A very tentative Seattle itinerary

Lots of people want to say hello on my trip to Seattle next week, so I thought I’d better let you all know the public parts of my itinerary. This is mainly a trip to relax, eat seafood, meet family and old friends, so there’s a problem of priorities. Most of my time will be spent a bit further south than the Big City—my family lives in Auburn, and I grew up in Kent—so these are tentative times and places where I’ll be available in metropolitan Seattle. I might have to revise my schedule if family events come up—if I do, though, I’ll mention it on the blog.

Sunday, 1 July, 3:00-8:00: I’ll be at the Seattle Freethinkers’ Picnic in Woodinville. I don’t know that I’ll stay there the whole time, though, and might head back early. First day back in the Northwest with Mommy and my baby brothers and sisters, don’t you know.

Tuesday, 3 July, 8:00: I’m planning on dropping in on the Seattle chapter of Drinking Liberally, at the Montlake Ale House, and which is hosted by Nicholas Beaudrot and somebody named TheHim. As usual, I’m driving a ways to attend a Drinking Liberally meeting, so I’ll have to go easy on the Drinking part and get a double-helping of Liberally.

Friday, 6 July, whenever: We’re just going to indulge in downtown Seattle — cruise the bookstores, maybe hit up the aquarium, see the tourist traps (Ye Olde Curiosity Shop still exists, I presume? Maybe we’ll stop by Seattle Center and stare up at the Space Needle), Pike Place Market, the University district, etc.

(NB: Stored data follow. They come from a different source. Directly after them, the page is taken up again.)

/-- An unsequenced control flit goes out (R588). -/
def brgTell (n d : Nat) (f : List Nat) (s : State) : State := brgOutFlit n d true 0 0 false (brgCtlBytes f) s

/-- Count payload bytes of n data flits in a direction. -/
def brgBytes (n d k : Nat) (s : State) : State := bump64 (brgP n + 0x98 + 8 * d) (64 * k) s

/-- A reliable control flit goes out on link n in direction d. -/
def brgCtlOut (n d : Nat) (f : List Nat) (s : State) : State :=
  let l := brgDir n d s
  brgOutFlit n d true l.txNext 0 false (brgCtlBytes f) (setBrgDir n d (l.sendCtl (n % 4) f) s)

/-- Send a reliable control flit on link n in direction d; it waits while the replay buffer is full (R590). -/
def sendBrgCtl (n d : Nat) (f : List Nat) (s : State) : State :=
  let l := brgDir n d s
  if l.replay.length < 256 ∧ l.ctl.isEmpty then brgCtlOut n d f s else setBrgDir n d { l with ctl := l.ctl ++ [f] } s

/-- Resend flits of a direction from sequence `a` on (R590). -/
def resend (n d a : Nat) (s : State) : State :=
  let l := brgDir n d s
  let fs := l.since a
  let old := match l.replay with | f :: _ => fs.any (fun g => g.seq == f.seq) | [] => false
  let s1 := setBrgDir n d { l with resent := if old then l.resent + 1 else l.resent } s
  emitFlits n d fs (bump (brgP n) BRG_REPLAY_COUNT fs.length s1)

/-- Runs of flits first sent in sequence on one link, at most 255 each. -/
def carryRuns (l : List Unacked) : List (List Unacked) :=
  l.foldr (fun e acc =>
    match acc with
    | (f :: g) :: t => if f.orig = e.orig ∧ f.hseq = (e.hseq + 1) % 4096 ∧ g.length < 254 then (e :: f :: g) :: t else [e] :: (f :: g) :: t
    | _ => [e] :: acc) []

/-- Replay a run on link n: behind a CARRY, or under its own sequence when it was first sent there (R596). -/
def carryRun (n d : Nat) (run : List Unacked) (s : State) : State :=
  match run with
  | [] => s
  | f :: _ =>
    if f.orig = n % 4 then
      let fs := run.map (fun e => { e with seq := e.hseq })
      let l := brgDir n d s
      let older (e : Unacked) : Bool := decide (seqDiff e.seq f.hseq ≥ 2048)
      emitFlits n d fs (setBrgDir n d { l with
        replay := l.replay.filter older ++ fs ++ l.replay.filter (fun e => !older e)
        used := fs.foldl (fun u e => vcAdd u e.vc 1) l.used } s)
    else
      let s1 := brgCtlOut n d [3, f.orig, f.hseq, run.length] s
      run.foldl (fun t e =>
        let l := brgDir n d t
        let e1 := { e with seq := l.txNext }
        emitFlits n d [e1] (setBrgDir n d { l with
          txNext := (l.txNext + 1) % 4096, replay := l.replay ++ [e1], used := vcAdd l.used e.vc 1 } t)) s1

/-- Flits of a run, from its first on, that have credits, and room in the replay buffer with `more` flits before them (R590, R598). -/
def LinkDir.fits (more : Nat) (l : LinkDir) : List Unacked → Nat
  | [] => 0
  | f :: t =>
    if l.replay.length + more ≥ 256 ∨ l.free 6 8 336 f.vc = 0 then 0
    else 1 + LinkDir.fits more { l with replay := l.replay ++ [f], used := vcAdd l.used f.vc 1 } t

/-- What waits on link n, direction d goes out in order as far as there is room and credit: control flits, then the runs of moved groups. A run that
was first sent on this link keeps its sequence and its place. -/
def brgPumpGo (n d : Nat) : Nat → State → State
  | 0, s => s
  | f + 1, s =>
    let l := brgDir n d s
    match l.ctl with
    | c :: t => if l.replay.length < 256 then brgPumpGo n d f (brgCtlOut n d c (setBrgDir n d { l with ctl := t } s)) else s
    | [] =>
      match carryRuns l.held with
      | (e :: r) :: _ =>
        let k := l.fits (if e.orig = n % 4 then 0 else 1) (e :: r)
        if k = 0 then s
        else brgPumpGo n d f (brgBytes n d k (carryRun n d ((e :: r).take k) (setBrgDir n d { l with held := l.held.drop k } s)))
      | _ => s

/-- As many goes as things wait. -/
def brgPump (n d : Nat) (s : State) : State := brgPumpGo n d ((brgDir n d s).ctl.length + (brgDir n d s).held.length) s

/-- Group k of bridge b moves from link a to link c: what is not acknowledged of it waits there behind what waits already. -/
def moveGroup (b k a c : Nat) (s : State) : State :=
  let one (d : Nat) (t : State) : State :=
    let l := brgDir (4 * b + a) d t
    let mine (f : Unacked) : Bool := f.home == k && decide (f.vc < 8)
    let fs := l.replay.filter mine
    let lostOf (f : Unacked) : Bool := decide (seqDiff f.seq l.rxNext < 2048)
    let l1 := { l with
      replay := l.replay.filter (fun f => !mine f)
      used := (fs.filter lostOf).foldl (fun u f => listSet u f.vc (((u[f.vc]?).getD 0) - 1)) l.used
      held := l.held.filter (fun f => !mine f) }
    let t1 := setBrgDir (4 * b + a) d l1 t
    let m := brgDir (4 * b + c) d t1
    brgPump (4 * b + c) d (setBrgDir (4 * b + c) d { m with held := m.held ++ fs ++ l.held.filter mine } t1)
  setF (brgP (4 * b + k)) BRG_STAT_SUBST c (one 1 (one 0 s))

/-- Every group of bridge b whose link or substitute does not carry moves to the first link that does (R595, R617). -/
def moveGroups (b : Nat) (s : State) : State :=
  (List.range 4).foldl (fun t k =>
    let a := getF (brgP (4 * b + k)) BRG_STAT_SUBST t
    if brgCarries (4 * b + a) t then t
    else match [(k + 1) % 4, (k + 2) % 4, (k + 3) % 4, k].find? (fun c => brgCarries (4 * b + c) t) with
      | some c => moveGroup b k a c t
      | none => t) s

/-- Link n stops carrying. -/
def stopCarrying (n : Nat) (s : State) : State := moveGroups (n / 4) (setF (brgP n) BRG_STAT_CARRYING 0 s)

/-- The link that carries group k of bridge b, if any. -/
def carrier (b k : Nat) (s : State) : Option Nat :=
  let n := 4 * b + getF (brgP (4 * b + k)) BRG_STAT_SUBST s
  if brgCarries n s then some n else none

/-! ### Removal and return (R603-R607) -/

/-- Bridges that carry relayed or partner traffic (R604, R605). -/
def relayBridges (s : State) : List Nat :=
  let path (f : Nat) : List Nat := match hubPath f s with | some (bs, _) => bs | none => []
  ((List.range 4).filter (fun f => removed f s)).flatMap path
    ++ ([4, 5, 6, 7].filter (fun b => removed b s)).flatMap (fun b => path (bridgeEnds b).1 ++ path (bridgeEnds b).2)

/-- Show RELAY on every page. -/
def showRelay (s : State) : State :=
  let l := relayBridges s
  (List.range 32).foldl (fun t n => setF (brgP n) BRG_STAT_RELAY (b2n (l.contains (n / 4))) t) s

/-- Frame f has neither a hub path nor a frame bridge in routing (R607). -/
def isolated (f : Nat) (s : State) : Bool :=
  (hubPath f s).isNone && [4, 5, 6, 7].all (fun b => ((bridgeEnds b).1 != f && (bridgeEnds b).2 != f) || removed b s)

We’ll need to fuel up at lunch, so there’s an opportunity to catch up with us there, and we’ll definitely want a leisurely evening meal where we can rest our tired feet. I’ll try to name some specific places from the previous Seattle thread when the date gets a little closer—but basically we’ll be somewhere in center city Seattle.

I was also hoping to get a picture taken of me peeing on the Discovery Institute’s building downtown, but I hear that’s illegal nowadays (I also hear they have cement sidewalks instead of wooden slats, and the streets are paved; everything has changed since my youth), so I may have to settle for merely shaking my fist at it and scowling ferociously.